Ruby Gillman INBTWN Ruby Gillman INBTWN

Dreamworks’ latest animated feature Ruby Gillman, Teenage Kraken hits U.S. theaters today.

An under-the-radar (and under-the-sea) gem that features the studio’s first titular female lead, Ruby Gillman is a teen girl-kraken who is “stuck between very strong women, amazingly strong women,” says director Kirk DeMicco. Those women include Ruby’s mom and grandmother, as well as her best friend Margot, and her new bestie Chelsea. “A lot of people have a lot of ideas how she should be living her life and this journey she goes on is figuring [out] how she wants to.”

The film debuted at Annecy earlier this month, where Cartoon Brew’s exclusive online event partner INBTWN Animation caught up with director Kirk DeMicco and co-director Faryn Pearl, who spoke with us about how they developed the film.

Thinking back on the early stages of development and working with Dreamworks production design vet Pierre-Olivier “POV” Vincent, DeMicco explained that establishing the scale of the film was an exercise in extremes. That said, for the film to be relatable to audiences it became essential that the artists creating Ruby’s world made the grandest kaiju-inspired set pieces just as relatable as intimate scenes in Ruby’s bedroom. Says DeMicco:

In the production design with Pierre-Olivier Vincent, when we were designing the film, there was this idea of almost bookending with the mundane and the epic. She is such a genuine, warmhearted character that you do want to root for her, but rooting for her in a relatable space which is a girl in her room with her hoodie on just trying to get to school and maybe get past her mom to try to ask a boy to prom is there. Then, having us be on the journey with her when she’s expanding her universe, when she’s exploring the world, and she’s discovering that she’s made for greater things.

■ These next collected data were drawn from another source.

-- ==== Sys2Proof/Laws/KeptNets.lean ====
section
/-!
SUPPORT. The frame of each operation of Sys2Proof/Machine/Nets.lean: the parts of the state that it can change.
-/
namespace Sys2Proof.Machine
set_option Elab.async false

theorem State.updCn_kept (s : State) (n : Nat) (g : CanSt → CanSt) : Kept [.can] s (State.updCn s n g) := by
  unfold State.updCn
  try dsimp only
  repeat' first
    | with_reducible exact .refl _ _ | with_reducible assumption
    | (intro p; cases p <;> first | exact .inl (List.mem_of_elem_eq_true rfl) | exact .inr rfl | exact .inr True.intro)
    | dsimp only | with_reducible refine .update rfl rfl rfl ?_ ?_

theorem State.updEt_kept (s : State) (p : Nat) (g : EthSt → EthSt) : Kept [.eth] s (State.updEt s p g) := by
  unfold State.updEt
  try dsimp only
  repeat' first
    | with_reducible exact .refl _ _ | with_reducible assumption
    | (intro p; cases p <;> first | exact .inl (List.mem_of_elem_eq_true rfl) | exact .inr rfl | exact .inr True.intro)
    | dsimp only | with_reducible refine .update rfl rfl rfl ?_ ?_

theorem State.netIntake_kept (s : State) (u cls : Nat) (b : List Byte) : Kept (Part.receipt [.reg .PHn_SEQ]) s (State.netIntake
    s u cls b).1 := by
  unfold State.netIntake
  try dsimp only
  repeat' first
    | with_reducible exact .refl _ _ | with_reducible assumption | with_reducible refine .ite ?_ ?_
    | with_reducible apply Kept.via (State.setFlag_kept (.PHn_STAT _) ..)
    | with_reducible apply Kept.via (State.placeReceipt_kept ..) | with_reducible apply Kept.via (State.deadLetter_kept ..)
    | with_reducible apply Kept.via (intake_kept ..) | exact rfl | split
theorem State.netIntake_kept_eq {s : State} {u cls : Nat} {b : List Byte} {r_} {x_} (h : State.netIntake s u cls b = (r_, x_))
    : Kept (Part.receipt [.reg .PHn_SEQ]) s r_ := by
  have k := State.netIntake_kept s u cls b
  rw [h] at k
  exact k

theorem State.canConf_kept (s : State) (n : Nat) : Kept [.reg .CANn_STATE, .reg .CANn_EVT] s (State.canConf s n) := by
  unfold State.canConf
  try dsimp only
  repeat' first
    | with_reducible exact .refl _ _ | with_reducible assumption | with_reducible refine .ite ?_ ?_
    | with_reducible apply Kept.via (State.setFlag_kept (.CANn_EVT _) ..)
    | with_reducible apply Kept.via (State.setFld_kept (.CANn_STATE _) ..) | exact rfl

theorem State.canDiscard_kept (s : State) (n : Nat) : Kept [.can, .reg .CANn_EVT, .reg .CANn_CNT] s (State.canDiscard s n) := by
  unfold State.canDiscard
  try dsimp only
  repeat' first
    | with_reducible exact .refl _ _ | with_reducible assumption
    | with_reducible apply Kept.via (State.incSat_kept (.CANn_CNT _) ..)
    | with_reducible apply Kept.via (State.setFlag_kept (.CANn_EVT _) ..) | with_reducible apply Kept.via (State.updCn_kept ..)
    | exact rfl

theorem execCanFrameReceived_kept (n : Nat) (f : CanIn) (s : State) : KeptOut (Part.receipt [.can, .tick, .reg .PHn_SEQ, .reg
    .CANn_STATE, .reg .CANn_EVT, .reg .CANn_CNT]) s (execCanFrameReceived n f s) := by
  unfold execCanFrameReceived
  repeat' first
    | with_reducible apply KeptOut.next | with_reducible apply KeptOut.ite | with_reducible exact .refl _ _
    | with_reducible assumption | with_reducible refine .ite ?_ ?_ | with_reducible apply Kept.via (State.draw_kept ..)
    | with_reducible apply Kept.via (State.draw_kept_eq (by assumption)) | with_reducible apply Kept.via (State.updCn_kept ..)
    | with_reducible apply Kept.via (State.netIntake_kept ..)
    | with_reducible apply Kept.via (State.netIntake_kept_eq (by assumption))
    | with_reducible apply Kept.via (State.canConf_kept ..) | with_reducible apply Kept.via (State.canDiscard_kept ..)
    | exact rfl

theorem State.canSend_kept (s : State) (n : Nat) : Kept (Part.allBut [.variant, .split, .bootSplit, .up, .gf, .driveEn, .actEn,
    .recovery, .resp, .tick, .pending]) s (State.canSend s n) := by
  unfold State.canSend
  try dsimp only
  repeat' first
    | with_reducible exact .refl _ _ | with_reducible assumption | with_reducible refine .ite ?_ ?_
    | with_reducible apply Kept.via (State.incSat_kept (.PST_DLJ_LOST) ..)
    | with_reducible apply Kept.via (State.consumeTo_kept ..) | with_reducible apply Kept.via (State.readSlot_kept ..)
    | with_reducible apply Kept.via (State.readSlot_kept_eq (by assumption))
    | with_reducible apply Kept.via (State.updCn_kept ..) | exact rfl | split

theorem execCanTransmitEnd_kept (n : Nat) (a : CanEnd) (s : State) : KeptOut (Part.allBut [.variant, .split, .bootSplit, .up,
    .gf, .driveEn, .actEn, .recovery, .resp, .tick, .pending]) s (execCanTransmitEnd n a s) := by
  unfold execCanTransmitEnd
  repeat' first
    | with_reducible apply KeptOut.next | with_reducible apply KeptOut.ite | with_reducible exact .refl _ _
    | with_reducible assumption | with_reducible refine .ite ?_ ?_
    | with_reducible apply Kept.via (State.incSat_kept (.CANn_CNT _) ..)
    | with_reducible apply Kept.via (State.setFlag_kept (.CANn_EVT _) ..)
    | with_reducible apply Kept.via (State.deadLetter_kept ..) | with_reducible apply Kept.via (State.consumeTo_kept ..)
    | with_reducible apply Kept.via (State.updCn_kept ..) | with_reducible apply Kept.via (State.canConf_kept ..) | exact rfl
    | split

theorem execCanBusOffRecovered_kept (n : Nat) (s : State) : KeptOut [.can, .reg .CANn_STATE, .reg .CANn_EVT] s
    (execCanBusOffRecovered n s) := by
  unfold execCanBusOffRecovered
  repeat' first
    | with_reducible apply KeptOut.next | with_reducible apply KeptOut.ite | with_reducible exact .refl _ _
    | with_reducible assumption | with_reducible refine .ite ?_ ?_ | with_reducible apply Kept.via (State.updCn_kept ..)
    | with_reducible apply Kept.via (State.canConf_kept ..) | exact rfl

theorem execCanModeWrite_kept (who : Requester) (n : Nat) (value : Word) (s : State) : KeptOut [.po, .cores, .lsc, .ssm, .dbg,
    .linkTries, .resp, .reg .SYS_WERR_CODE, .reg .LSC_STAT, .reg .SSM_WDSTATn, .reg .CANn_MODE, .reg .DBG_REPLAYn, .reg
    .DBG_HALTSt] s (execCanModeWrite who n value s) := by
  unfold execCanModeWrite
  repeat' first
    | with_reducible apply KeptOut.next | with_reducible apply KeptOut.ite | with_reducible exact .refl _ _
    | with_reducible assumption | with_reducible refine .ite ?_ ?_
    | with_reducible apply Kept.via (State.plainWrite_kept (.CANn_MODE _) ..) | with_reducible apply State.tryWrite_kept
    | with_reducible apply State.accessBy_kept | exact rfl | split | dsimp only | intro _

theorem State.ethDiscard_kept (s : State) (p : Nat) : Kept [.eth, .reg .ETHp_EVT, .reg .ETHp_CNT] s (State.ethDiscard s p) := by
  unfold State.ethDiscard
  try dsimp only
  repeat' first
    | with_reducible exact .refl _ _ | with_reducible assumption
    | with_reducible apply Kept.via (State.incSat_kept (.ETHp_CNT _) ..)
    | with_reducible apply Kept.via (State.setFlag_kept (.ETHp_EVT _) ..) | with_reducible apply Kept.via (State.updEt_kept ..)
    | exact rfl

theorem State.msDiscard_kept (s : State) (p : Nat) : Kept [.eth, .reg .ETHp_EVT, .reg .ETHp_CNT] s (State.msDiscard s p) := by
  unfold State.msDiscard
  try dsimp only
  repeat' first
    | with_reducible exact .refl _ _ | with_reducible assumption
    | with_reducible apply Kept.via (State.incSat_kept (.ETHp_CNT _) ..)
    | with_reducible apply Kept.via (State.setFlag_kept (.ETHp_EVT _) ..) | with_reducible apply Kept.via (State.updEt_kept ..)
    | exact rfl

theorem State.msAccept_kept {s r : State} {p : Nat} {f : EthIn} (h : s.msAccept p f = some r) : Kept [.eth] s r := by
  unfold State.msAccept at h
  split at h
  · split at h
    · cases h
    · cases h; exact .refl _ _
  · dsimp only at h
    split at h
    · cases h
    · split at h
      · cases h
      · cases h; exact .via (State.updEt_kept ..) rfl (.refl _ _)

theorem State.takeLetters_kept (s : State) (u p : Nat) (f : EthIn) : Kept (Part.receipt [.eth, .reg .PHn_SEQ]) s
    (State.takeLetters s u p f) := by
  unfold State.takeLetters
  try dsimp only
  repeat' first
    | with_reducible exact .refl _ _ | with_reducible assumption | with_reducible refine .ite ?_ ?_
    | with_reducible apply Kept.via (State.updEt_kept ..) | with_reducible apply Kept.via (State.netIntake_kept ..)
    | with_reducible apply Kept.via (State.netIntake_kept_eq (by assumption)) | with_reducible refine .each (fun _ _ => ?_) ?_
    | exact rfl

theorem State.ethAccept_kept (s : State) (p : Nat) (f : EthIn) : Kept [.eth, .reg .ETHp_EVT, .reg .ETHp_CNT] s (State.ethAccept
    s p f).1 := by
  unfold State.ethAccept
  try dsimp only
  repeat' first
    | with_reducible exact .refl _ _ | with_reducible assumption | with_reducible refine .ite ?_ ?_
    | with_reducible apply Kept.via (State.updEt_kept ..) | with_reducible apply Kept.via (State.ethDiscard_kept ..)
    | with_reducible apply Kept.via (State.msDiscard_kept ..)
    | with_reducible apply Kept.via (State.msAccept_kept (by assumption)) | exact rfl | split
theorem State.ethAccept_kept_eq {s : State} {p : Nat} {f : EthIn} {r_} {x_} (h : State.ethAccept s p f = (r_, x_)) : Kept
    [.eth, .reg .ETHp_EVT, .reg .ETHp_CNT] s r_ := by
  have k := State.ethAccept_kept s p f
  rw [h] at k
  exact k
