theorem State.unitBack_kept (s : State) (u : Nat) : Kept [.units, .rst, .reg .RST_EVT] s (State.unitBack s u) := by
  unfold State.unitBack
  lift_lets
  repeat'
    intro x
    first
    | have hx : Kept [.units, .rst, .reg .RST_EVT] s x := by
        dsimp only [x]
        repeat' first
          | with_reducible exact .refl _ _ | with_reducible assumption | with_reducible refine .ite ?_ ?_
          | with_reducible apply Kept.via (State.setFlag_kept (.RST_EVT) ..)
          | with_reducible apply Kept.via (State.setUst_kept ..)
          | (intro p; cases p <;> first | exact .inl (List.mem_of_elem_eq_true rfl) | exact .inr rfl | exact .inr True.intro)
          | exact rfl | split | dsimp only | with_reducible refine .update rfl rfl rfl ?_ ?_
      clear_value x
    | skip
  repeat' first
    | with_reducible exact .refl _ _ | with_reducible assumption | with_reducible refine .ite ?_ ?_
    | with_reducible apply Kept.via (State.setFlag_kept (.RST_EVT) ..) | with_reducible apply Kept.via (State.setUst_kept ..)
    | (intro p; cases p <;> first | exact .inl (List.mem_of_elem_eq_true rfl) | exact .inr rfl | exact .inr True.intro)
    | exact rfl | split | dsimp only | with_reducible refine .update rfl rfl rfl ?_ ?_

theorem State.coreUnits_kept (s : State) : Kept [.units] s (State.coreUnits s) := by
  unfold State.coreUnits
  try dsimp only
  repeat' first
    | with_reducible exact .refl _ _ | with_reducible assumption | with_reducible refine .ite ?_ ?_
    | with_reducible apply Kept.via (State.setUst_kept ..) | with_reducible refine .each (fun _ _ => ?_) ?_ | exact rfl

theorem State.startLedger_kept (s : State) : Kept [.units] s (State.startLedger s) := by
  unfold State.startLedger
  try dsimp only
  repeat' first
    | with_reducible exact .refl _ _ | with_reducible assumption | with_reducible refine .ite ?_ ?_
    | with_reducible apply Kept.via (State.setUst_kept ..) | exact rfl

theorem State.operational_kept (s : State) : Kept [.units, .eng, .mdl, .ldg, .ssm, .rst, .reg .PST_EPOCH, .reg .FEn_EVT, .reg
    .FEn_WDCNT, .reg .LDG_EVT, .reg .LDG_WQSTAT, .reg .LDG_PNf, .reg .SSM_STATE, .reg .SSM_CAUSE, .reg .SSM_EVT, .reg
    .SSM_PAT0, .reg .SSM_PAT1, .reg .SSM_PATX, .reg .RST_STATE, .reg .RST_START, .reg .RST_EVT, .reg .RST_OPTIME] s
    (State.operational s) := by
  unfold State.operational
  try dsimp only
  repeat' first
    | with_reducible exact .refl _ _ | with_reducible assumption | with_reducible refine .ite ?_ ?_
    | with_reducible apply Kept.via (State.clrFlag_kept (.RST_START) ..)
    | with_reducible apply Kept.via (State.setFlag_kept (.RST_EVT) ..)
    | with_reducible apply Kept.via (State.setFld_kept (.PST_EPOCH) ..)
    | with_reducible apply Kept.via (State.setFld_kept (.RST_START) ..)
    | with_reducible apply Kept.via (State.setFld_kept (.RST_STATE) ..)
    | with_reducible apply Kept.via (State.setNat_kept (.RST_OPTIME) ..) | with_reducible apply Kept.via (State.ssmEnd_kept ..)
    | with_reducible apply Kept.via (State.startLedger_kept ..)
    | (intro p; cases p <;> first | exact .inl (List.mem_of_elem_eq_true rfl) | exact .inr rfl | exact .inr True.intro)
    | exact rfl | split | dsimp only | with_reducible refine .update rfl rfl rfl ?_ ?_

theorem State.autoUnit_kept (s : State) (u : Nat) : Kept [.units, .rnd, .pos, .rst, .reg .RNDr_STATE] s (State.autoUnit s u) :=
    by
  unfold State.autoUnit
  try dsimp only
  repeat' first
    | with_reducible exact .refl _ _ | with_reducible assumption | with_reducible refine .ite ?_ ?_
    | with_reducible apply Kept.via (State.setUst_kept ..) | with_reducible apply Kept.via (State.rndStart_kept ..)
    | with_reducible apply Kept.via (State.posStart_kept ..)
    | (intro p; cases p <;> first | exact .inl (List.mem_of_elem_eq_true rfl) | exact .inr rfl | exact .inr True.intro)
    | exact rfl | split | dsimp only | with_reducible refine .update rfl rfl rfl ?_ ?_

theorem State.autoRuns_kept (s : State) (due : List Nat) : Kept [.units, .eng, .mdl, .rnd, .pos, .tra, .hlv, .rgl, .ldg, .rst,
    .reg .RNDr_STATE, .reg .REG_STATE, .reg .REG_TARGET, .reg .REG_SHED, .reg .REG_PHn] s (State.autoRuns s due) := by
  unfold State.autoRuns
  try dsimp only
  repeat' first
    | with_reducible exact .refl _ _ | with_reducible assumption | with_reducible refine .ite ?_ ?_
    | with_reducible apply Kept.via (State.chopAuto_kept ..) | with_reducible apply Kept.via (State.hlvAuto_kept ..)
    | with_reducible apply Kept.via (State.regAuto_kept ..) | with_reducible apply Kept.via (State.autoUnit_kept ..)
    | with_reducible refine .each (fun _ _ => ?_) ?_ | exact rfl

theorem State.secBoundary_kept (s : State) : Kept [.sec] s (State.secBoundary s) := by
  unfold State.secBoundary
  try dsimp only
  repeat' first
    | with_reducible exact .refl _ _ | with_reducible assumption | with_reducible refine .ite ?_ ?_
    | with_reducible refine .foldl (fun _ _ => ?_) ?_
    | (intro p; cases p <;> first | exact .inl (List.mem_of_elem_eq_true rfl) | exact .inr rfl | exact .inr True.intro) | split
    | dsimp only | with_reducible refine .update rfl rfl rfl ?_ ?_

theorem State.followers_kept (s : State) : Kept [.units, .po, .eng, .mdl, .act, .gbx, .ldg, .reg .FEn_STATE, .reg .CHG_STATE,
    .reg .ACk_STATE, .reg .GBX_STATE, .reg .GBX_EVT] s (State.followers s) := by
  unfold State.followers
  try dsimp only
  repeat' first
    | with_reducible exact .refl _ _ | with_reducible assumption | with_reducible refine .ite ?_ ?_
    | with_reducible apply Kept.via (State.setFld_kept (.CHG_STATE) ..)
    | with_reducible apply Kept.via (State.chgBoundary_kept ..) | with_reducible apply Kept.via (State.actBoundary_kept ..)
    | with_reducible apply Kept.via (State.gbxBoundary_kept ..) | exact rfl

According to co-director Faryn Pearl, that contrast not only had to be relatable, but believable:

A lot of what we did was about contrast, we really leaned into the contrast of the two worlds. So, we had her life on land in Oceanside and we kind of needed, for story purposes, for it to be a place where a sea creature could potentially live, where they could survive, but where it still felt kind of small and cramped.

For both directors, there is no question that animation was not just the right medium to achieve those goals, but the only one that could do it. For Ruby’s story to work, they had to stretch incredulity in a way that isn’t possible in live action. DeMicco explained:

I think the superpower of animation is our ability to bend believability. It’s different than live action. That meant setting up a world that felt like we could have this girl walk through it. And because it’s stylized, how pushed it is, everything is caricatured but with thought behind it, it made it plausible.

More than just creating a believable environment, animation allowed the filmmakers to deliver on their story’s comedic and aesthetic goals as well. DeMicco said:

Those principles of squash and stretch are very comedic, but it was organic, and because of the idea coming from cephalopods and the curviness of how they act, a boneless character is part of what it was. It really was her straitjacket in a way. She was meant to be more curvy, more flowing, and her mom had her more rigid, had her walking like she had a spine, which she didn’t have.

For the filmmakers, the film’s animation and special effects are easy to talk about now that the movie is done. But both DeMicco and Pearl practically ran out of breath trying to talk us through all the technical challenges they had to overcome to realize their vision. For Pearl, the results entirely justified the effort expended. She told us about her favorite achievement:

Chelsea’s water hair is a feat of special effects, rigging, fluid dynamics, ocean projection. We were making a movie where we were thinking how can we use this wisely? How can we use this to the best effect? And how can we make this look as good as it gets? That was a technical gauntlet. But I think the work speaks for itself on screen.

According to DeMicco, the technical challenges were matched by the narrative struggles in creating a story big enough for a family of krakens.

Because of the scale, we had to create challenges big enough for a kraken. Usually, they’re the slate-wiping end of a film. They show up and boom, done, everything over. So what do you do to challenge her?